This research was undertaken by Dr. Romain Guises during his PhD studies while at Imperial College under the supervision of Dr. J-P Latham and Prof. Antonio Munjiza, with assistance from AMCG’s Dr. Jiansheng Xiang.
The flux of granular material though an aperture in a silo configuration has been analysed for frictional and frictionless ellipses of varying aspect ratio.
There is considerable interest amongst bulk solids handling industries to better understand the controls on hopper/silo discharge rates and incidence of hang-ups or “jamming”. Mining companies have particular interest in granular flow through given aperture geometries to better understand isolated extraction zones, (IEZ) and isolated movement zones, (IMZ) above draw points in block caving operations. Understanding the flow and origins of naturally fragmented material arriving at a series of draw points is of great importance in draw point design in caving operations. To model the processes involved, study methods have included; large scale physical models, continuum models of granular flow and increasingly, researchers have turned to discrete particle DEM models.
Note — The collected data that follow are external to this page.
/-! ### A quadrant whose one ready hatch is held up -/

/-- A cell that is about to fetch from line 0. -/
def pinnedCell : Cell := { id := 1, fibres := [{ idx := 0, pc := 0, hatch := 0, lane := 0 }] }
/-- A later cell of the same quadrant, whose fibre waits in YIELD. -/
def yieldingCell : Cell :=
  { id := 2, locked := true, dispatched := 1
    fibres := [{ idx := 0, pc := 64, hatch := 0, lane := 0, status := .blocked (.yield 60), waitAt := 60 }] }
/-- A pin holds line 0, so that the first cell's fetch is held back. -/
def pinnedState : State :=
  { cells := [pinnedCell, yieldingCell], next := 3
    pins := [{ rel := 1, cell := 1, cluster := 0, part := 0, asid := some 0, line := 0, since := 0, accs := [] }] }

/-- As the state stands, the pinned cell's hatch is the only ready one. -/
theorem chooseHatch_pinnedState : (chooseHatch pinnedState 0).map (·.cell.id) = some 1 := by decide

/-- The unit that opens is the yielding cell's, whose wait ends because that hatch is held up. -/
theorem openUnit_pinnedState : (openUnit pinnedState 0).cur.cell = 2 := by decide

theorem not_stepTakesInputs : ¬ Rules.StepTakesInputs := by
  intro h
  obtain ⟨-, hpowered, -⟩ := h pinnedState
  obtain ⟨-, -, -, hopens, -⟩ := hpowered rfl rfl
  obtain ⟨r, hr, hid⟩ := Option.map_eq_some_iff.1 chooseHatch_pinnedState
  have hcell : (openUnit pinnedState 0).cur.cell = r.cell.id := congrArg Cur.cell (hopens 0 r hr)
  rw [openUnit_pinnedState, hid] at hcell
  exact absurd hcell (by decide)

end Sys2Proof.Machine

namespace Sys2Proof.Proofs
open Sys2Proof.Machine

/-- Refutes O53: on a quadrant (pinnedState) whose one ready hatch is held up at a pinned line while another cell's fibre waits in YIELD,
opening a unit ends that wait and opens the other cell's unit, not the one that the statement names. -/
theorem not_stepChooses : ¬ Obligations.StepChooses := fun h => not_stepTakesInputs h.1

end Sys2Proof.Proofs

end

section
-- One proof after the other: the text is one process, and every proof in flight holds a thread of its own.
set_option Elab.async false

/-! SUPPORT. Proofs about ATOM, CAS, RED, SGNL, STI and FENCE, and where FenceParks fails. It asks what a lane's handler keeps by the record
of the first fibre of its index. Where two fibres of a cell have one index, the record that goes by it once the sources are read is the
reading lane's, whose handler may keep the refused store. -/

namespace Sys2Proof.Machine

/-! ### ATOM, CAS, RED, SGNL, STI -/

/-- A word that is barred in a transaction, reads its sources in every active lane and then acts lane by lane. -/
theorem runs_of_barredLanes {i : Instr} {s : State} {g : Grp} {h : Hints} {ll : Bool} {srcs : List Field} {vals : Fibre → List DWord}
    {op : Grp → State → Fibre → List DWord → State × Option Trap} (hn : NoTx s g ll) (hw : Words s g h ll srcs vals)
    (hexec : exec i s = unit s h ll false fun s g => barredLanes srcs s g fun s g vals => some (foldLanes s g vals (op g))) :
    Runs i s g ll srcs vals op := by
  intro u hu hq
  have hid : (g.read s ll (srcs.map (·.1.name))).cell.id = g.cell.id := (refresh_cell_id ..).trans (refresh_cell_id ..)
  rw [hexec]
  refine unit_arch hw.issues hw.room nofun ((barredLanes_eq hw.reads hn).trans (congrArg some (foldLanes_eq ?_))) hq
  rw [hid]
  exact hu

theorem atomicsComplete : Rules.AtomicsComplete := fun _ _ _ _ _ _ _ _ _ _ _ _ =>
  ⟨fun hn hw => runs_of_barredLanes hn hw rfl, fun hn hw => runs_of_barredLanes hn hw rfl, fun hn hw => runs_of_barredLanes hn hw rfl,
    fun hn hw => runs_of_barredLanes hn hw rfl, fun hn hw => runs_of_barredLanes hn hw rfl⟩

section
variable {s : State} {g : Grp} {c : Cell} {f : Fibre} {a : Nat} {v : Word} (hc : s.cell? g.cell.id = some c)
include hc

theorem stiLane_trap {t : Trap} (ht : checkAddr s c a 4 2 true = some t) : stiLane g a v s f = (s, some t) := by simp [stiLane, hc, ht]

variable (ht : checkAddr s c a 4 2 true = none)
include ht

theorem stiLane_tentative (hd : inDraft c a = true) :
    stiLane g a v s f = (s, some { cause := .illegalAddress, detail := 2, faddr := a }) := by simp [stiLane, hc, ht, hd]
theorem stiLane_parks (hd : inDraft c a = false) {t : Trap} (hdue : parkDue s ⟨c.id, f.idx⟩ .stores = some t) :
    stiLane g a v s f = (s, some t) := by simp [stiLane, hc, ht, hd, hdue]
theorem stiLane_post (hd : inDraft c a = false) (hdue : parkDue s ⟨c.id, f.idx⟩ .stores = none) :
    stiLane g a v s f = (postStore s c f .sti a (bytesOfNat 4 v.toNat) .dev none false, none) := by simp [stiLane, hc, ht, hd, hdue]

end

theorem stiLanes : Rules.StiLanes := by
  refine fun s g c f a v hc => ⟨fun t ht => stiLane_trap hc ht, fun ht => ⟨fun hd => stiLane_tentative hc ht hd, fun hd =>
    ⟨fun t hdue => stiLane_parks hc ht hd hdue, fun hdue hrec => ?_⟩⟩⟩
  rw [stiLane_post hc ht hd hdue, postStore_eq hrec, bytesOfNat_length]
  rfl

/-! ### FENCE -/

theorem readTo_nil_accs (s : State) (g : Grp) (ll : Bool) : (readTo s g ll []).accs = s.accs := by
  rw [readTo, marked, markReads, touchSlots_keeps (p := State.accs) fun _ _ _ _ => rfl]
  rfl
theorem readTo_nil_ops (s : State) (g : Grp) (ll : Bool) : (readTo s g ll []).ops = s.ops := by
  rw [readTo, marked, markReads, touchSlots_keeps (p := State.ops) fun _ _ _ _ => rfl]
  rfl

/-- A fibre has no refused request (R265). -/
def NoneRefused (s : State) (r : FRef) : Prop :=
  (∀ a ∈ s.accs, a.of r = true → ∀ c, a.stage ≠ .refused c) ∧ ∀ o ∈ s.ops, o.fibres.any (·.1 == r) = true → o.refused = none

theorem noneRefused_endPins {s : State} {r : FRef} (h : NoneRefused s r) (p : Pin → Bool) : NoneRefused (endPins s p) r := by
  refine ⟨fun a ha hof c hc => ?_, h.2⟩
  obtain ⟨b, hb, hst, hbo⟩ := mem_endPins_accs ha
  exact h.1 b hb ((hbo r).trans hof) c (hst.trans hc)

/-- FENCE in one lane: what it covers is held, the cell's pins ended before where its scope is wide (R196, R199). -/
def fenceHold (eng mx : Bool) (sc : Scope) (cell : Nat) (first : DWord) (s : State) (l : Fibre) : State :=
  let s := if wide sc then endPins s (·.cell == cell) else s
  s.setFibre ⟨cell, l.idx⟩ fun f => { f with status := .fence eng mx sc (s.coverage ⟨cell, l.idx⟩), since := s.now, waitAt := first }

theorem noneRefused_fenceHold {s : State} {r : FRef} (h : NoneRefused s r) (eng mx : Bool) (sc : Scope) (cell : Nat) (first : DWord) (l : Fibre) :
    NoneRefused (fenceHold eng mx sc cell first s l) r := by
  unfold fenceHold
  split
  · exact noneRefused_endPins h _
  · exact h

theorem fenceHolds : Rules.FenceHolds := by
  intro s g eng mx sc hi hn ha ho hq
  have hreads : Reads s g false [] fun _ => [] := fun _ _ => rfl
  have hid : (g.read s false []).cell.id = g.cell.id := (refresh_cell_id ..).trans (refresh_cell_id ..)
  have hfirst : (g.read s false []).first = g.first := (refresh_first ..).trans (refresh_first ..)
  show ∃ t, execFence eng mx sc s = .next t ∧ _
  refine unit_arch hi nofun nofun ((barredLanes_eq hreads hn).trans (congrArg some (foldLanes_eq ?_))) hq
  simp only [List.map_nil]
  rw [hid, hfirst]
  refine laneRun_eq_eachLane (P := fun t => ∀ l ∈ (g.after s false).active, NoneRefused t ⟨g.cell.id, l.idx⟩)
    (fun l hl => ⟨by rw [readTo_nil_accs]; exact ha l hl, by rw [readTo_nil_ops]; exact ho l hl⟩) fun t x f hP hx hf => ?_
  obtain ⟨l, hl, rfl⟩ := List.mem_map.1 hx
  have hdue : parkDue t ⟨g.cell.id, f.idx⟩ .stores = none := by
    obtain ⟨haccs, hops⟩ := hP l hl
    rw [hf]
    exact parkDue_none _ haccs hops
  refine ⟨?_, fun m hm => noneRefused_fenceHold (hP m hm) eng mx sc g.cell.id g.first f⟩
  rw [hdue]
  rfl

/-! ### A FENCE whose refused store another record owes -/

/-- Store 1 of fibre 0 of cell 1, refused by its home. -/
def refusedStore : Acc :=
  { id := 1, owner := ⟨1, 0⟩, part := 0, fn := 0, asid := 0, cluster := 0, quad := 0, sup := false, kind := .store, va := 0
    len := 4, data := [0, 0, 0, 0], ord := .plain, stage := .refused .translationFault }
/-- The active one of the twins runs a handler that owes store 1. -/
def owingFibre : Fibre :=
  { twinFibre true [] with handler := some { record := 0, trapBase := 0, place := {}, mode := false, flags := [], owed := [1] } }
def owingCell : Cell := { twinCell with fibres := [twinFibre false [], owingFibre] }
def owingState : State := { twinState with cells := [owingCell], accs := [refusedStore] }
def owingGroup : Grp := { twinGroup with cell := owingCell, members := owingCell.fibres, view := owingCell.fibres }

/-- What each fibre does. -/
def statuses (t : State) : List (List Status) := t.cells.map fun c => c.fibres.map (·.status)

theorem owing_issues : Issues owingState owingGroup {} := ⟨by decide, by decide, by decide⟩
/-- Past the word the owing record is the one active lane. -/
theorem owing_active : (owingGroup.after owingState false).active = [{ owingFibre with pc := 4 }] := by decide
/-- By the record that goes by their index no handler keeps store 1. -/
theorem owing_kept : owingState.kept ⟨1, 0⟩ = [] := by decide

/-- The lane holds: once its sources are read the owing record goes by their index, and its handler keeps store 1. -/
theorem owing_fences : ∃ t, exec (.fence false false .cell) owingState = .next t
    ∧ statuses t.arch = [[.fence false false .cell [], .fence false false .cell []]] := ⟨_, rfl, by decide⟩

/-- The state that the statement names: the lane parks. -/
def owingParked : State :=
  takeTraps (passed owingState owingGroup false) 1 0 [⟨0, { cause := .translationFault, detail := 2, faddr := 0 }, 0⟩]
theorem owingParked_statuses : statuses owingParked.arch =
    [[.parked { cause := .translationFault, detail := 2, faddr := 0 } false, .parked { cause := .translationFault, detail := 2, faddr := 0 } false]] := by
  decide
theorem owingParked_noQuitDue : NoQuitDue owingParked 1 := noQuitDue_of (by decide)

/-- FenceParks fails: every premise holds of the twins, and the lane does not park. -/
theorem not_fenceParks : ¬ Rules.FenceParks := by
  intro h
  have hno : NoTx owingState owingGroup false := by unfold NoTx; decide
  have hends : Ends (.fence false false .cell) owingState owingGroup owingParked :=
    h owingState owingGroup false false .cell { owingFibre with pc := 4 } refusedStore .translationFault owing_issues hno owing_active
      (List.mem_singleton.2 rfl) rfl rfl rfl owing_kept (by decide) (by decide)
  obtain ⟨t, ht, harch⟩ := hends owingParked_noQuitDue
  obtain ⟨u, hu, hstatuses⟩ := owing_fences
  obtain rfl := Host.Outcome.next.inj (hu.symm.trans ht)
  rw [harch, owingParked_statuses] at hstatuses
  exact absurd hstatuses (by decide)

/-- What else O13 says holds, so that it stands or falls with FenceParks. -/
theorem atomicsAndFence_iff : Obligations.AtomicsAndFence ↔ Rules.FenceParks :=
  ⟨fun ⟨_, _, _, h⟩ => h, fun h => ⟨atomicsComplete, stiLanes, fenceHolds, h⟩⟩

end Sys2Proof.Machine

namespace Sys2Proof.Proofs
open Sys2Proof.Machine

/-- Refutes O13: in a cell that holds two fibres of one index (owingState) a FENCE whose lane has a refused store does not park where the
statement says so: once its sources are read the lane's own record goes by that index, and its handler keeps the store. What O13 says of
ATOM, CAS, RED, SGNL and STI, and of a FENCE that holds, is true as stated (atomicsAndFence_iff). -/
theorem not_atomicsAndFence : ¬ Obligations.AtomicsAndFence := atomicsAndFence_iff.not.2 not_fenceParks

end Sys2Proof.Proofs

end

section
-- One proof after the other: the text is one process, and every proof in flight holds a thread of its own.
set_option Elab.async false

/-! SUPPORT. Proofs about transactions: TBEGIN and TABORT, an abort, lane conflicts, the commit of one lane, TEND. -/

namespace Sys2Proof.Machine

/-! ### TBEGIN and TABORT -/

/-- The cause word of TABORT is its code above the cause 6 (R223, R368). -/
theorem tabortWord_eq (code : Word) : tabortWord code = code * 256 + 6 := by
  have hdisjoint : code <<< 8 &&& 6#32 = 0#32 := by
    ext i hi
    by_cases h : i < 8
    · simp [h]
    · have h6 : (6#32).getLsbD i = false := BitVec.getLsbD_of_ge (6#3) i (by omega)
      simp [← BitVec.getLsbD_eq_getElem, h6]
  show code <<< 8 ||| 6#32 = _
  rw [← BitVec.add_eq_or_of_and_eq_zero _ _ hdisjoint, BitVec.shiftLeft_eq_mul_twoPow]
  rfl

/-- TBEGIN and TABORT (R220, R223, R368). -/
theorem transactionWords : Rules.TransactionWords := by
  intro s g n hi
  refine ⟨fun hq => ?_, fun a x hr => ?_⟩
  · have hid : (g.after s false).cell.id = g.cell.id := refresh_cell_id ..
    have hat : (g.after s false).at_ = g.at_ := refresh_at ..
    show ∃ t, execTbegin (.w n) s = .next t ∧ _
    refine unit_arch hi nofun nofun (congrArg some ?_) hq
    refine List.foldl_ext _ _ _ fun u l _ => ?_
    simp only [hid, hat]
    cases htx : l.tx with
    | none => rfl
    | some x => simp [nameWin]
  · have hid : (g.read s false [a]).cell.id = g.cell.id := read_cell_map (fun _ _ => rfl) hi.grp false [a]
    refine ends_of_withLanes rfl ⟨hi, nofun, hr⟩ (congrArg some ?_)
    simp only [tabortWord_eq]
    rw [show (g.read s false ([plainSrc a .b32].map (·.1.name))).cell.id = g.cell.id from hid]
    rfl

/-! ### An abort -/

theorem fibre?_setFibre {s : State} {r : FRef} {f : Fibre} {F : Fibre → Fibre} (hf : s.fibre? r = some f) (hF : ∀ x, (F x).idx = x.idx) :
    (s.setFibre r F).fibre? r = some (F f) := by
  obtain ⟨c, hc, hcf⟩ := Option.bind_eq_some_iff.1 hf
  have hfind : (c.setFibre r.idx F).fibre? r.idx = (c.fibre? r.idx).map fun x => if x.idx = r.idx then F x else x := by
    simp only [Cell.fibre?, Cell.setFibre, find?_map_key]
    congr 2
    funext x
    by_cases hx : x.idx = r.idx <;> simp [hx, hF]
  have hidx : f.idx = r.idx := by simpa using List.find?_some hcf
  rw [State.fibre?, State.setFibre, cell?_setCell, hc, Option.map_some, if_pos (cell?_id hc), Option.bind_some, hfind, hcf,
    Option.map_some, if_pos hidx]
  exact fun _ => rfl

/-- The fibre that an abort leaves, its requests that answer being those numbered cov (R223). -/
def Fibre.aborted (x : Tx) (w : Word) (cov : List Nat) (f : Fibre) : Fibre :=
  { f with tx := none, stack := sput 0 f.stack x.dst w, pc := x.resume, place := {}, waitAt := x.resume, mate := none
           status := if cov.isEmpty then .ready else .fence false false .plain cov }

/-- What an abort waits for: what is pending of a fibre's own, but for what is posted or refused (R223, R265). -/
def abortCovers (s : State) (r : FRef) : List Nat :=
  (s.accs.filter fun a => a.owner == r && !a.kind.posted && !a.refused).map (·.id)
    ++ (s.ops.filter fun o => o.refused.isNone && o.fibres.any (·.1 == r)).map (·.id)

section
variable {s : State} {r : FRef} {f : Fibre} (hf : s.fibre? r = some f)
include hf

/-- Outside a transaction there is nothing to abort (R223). -/
theorem abortTx_outside (htx : f.tx = none) (w : Word) : abortTx s r w = s := by simp [abortTx, hf, htx]

theorem abortTx_inside {x : Tx} (htx : f.tx = some x) (w : Word) : abortTx s r w = s.setFibre r (Fibre.aborted x w (abortCovers s r)) := by
  have href (a : Acc) : (!a.refused) = match a.stage with | .refused _ => false | _ => true := by
    unfold Acc.refused
    cases a.stage <;> rfl
  simp only [abortTx, hf, htx, abortCovers, href]
  rfl

end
A remarkable richness of mechanical behaviour for the silo discharge flow problem can be seen in the simulations by Guises (2008) using 2D FEMDEM models of elliptical particles with friction. Experiments were run with 900 particles discharging from a rectangular silo with an opening of ~5.7 times the effective diameter of elliptical particles, i.e. sufficiently narrow to observe intermittent jamming for the frictional case. Discharge rates are dependent on particle shape, with faster flows observed for elongated particles when there is zero friction, see Fig. 1. With friction, the periods of time over which significant jamming occurs is greater for increasingly elongated particles.
FEMDEM methods allow a more fundamental study of flow of granular materials with realistic shape and friction properties. Aperture shapes, opening widths and spacings can be optimised for flow rates that retain the most uniform flow within the granular mass of the caved ore. There is also potential to parameterise continuum models, compare results with less costly FEMDEM models employing rigid interior properties, or less costly DEM models based on superquadrics or clustered spheres. Transient phenomena leading to silo wall collapse can be studied with this approach.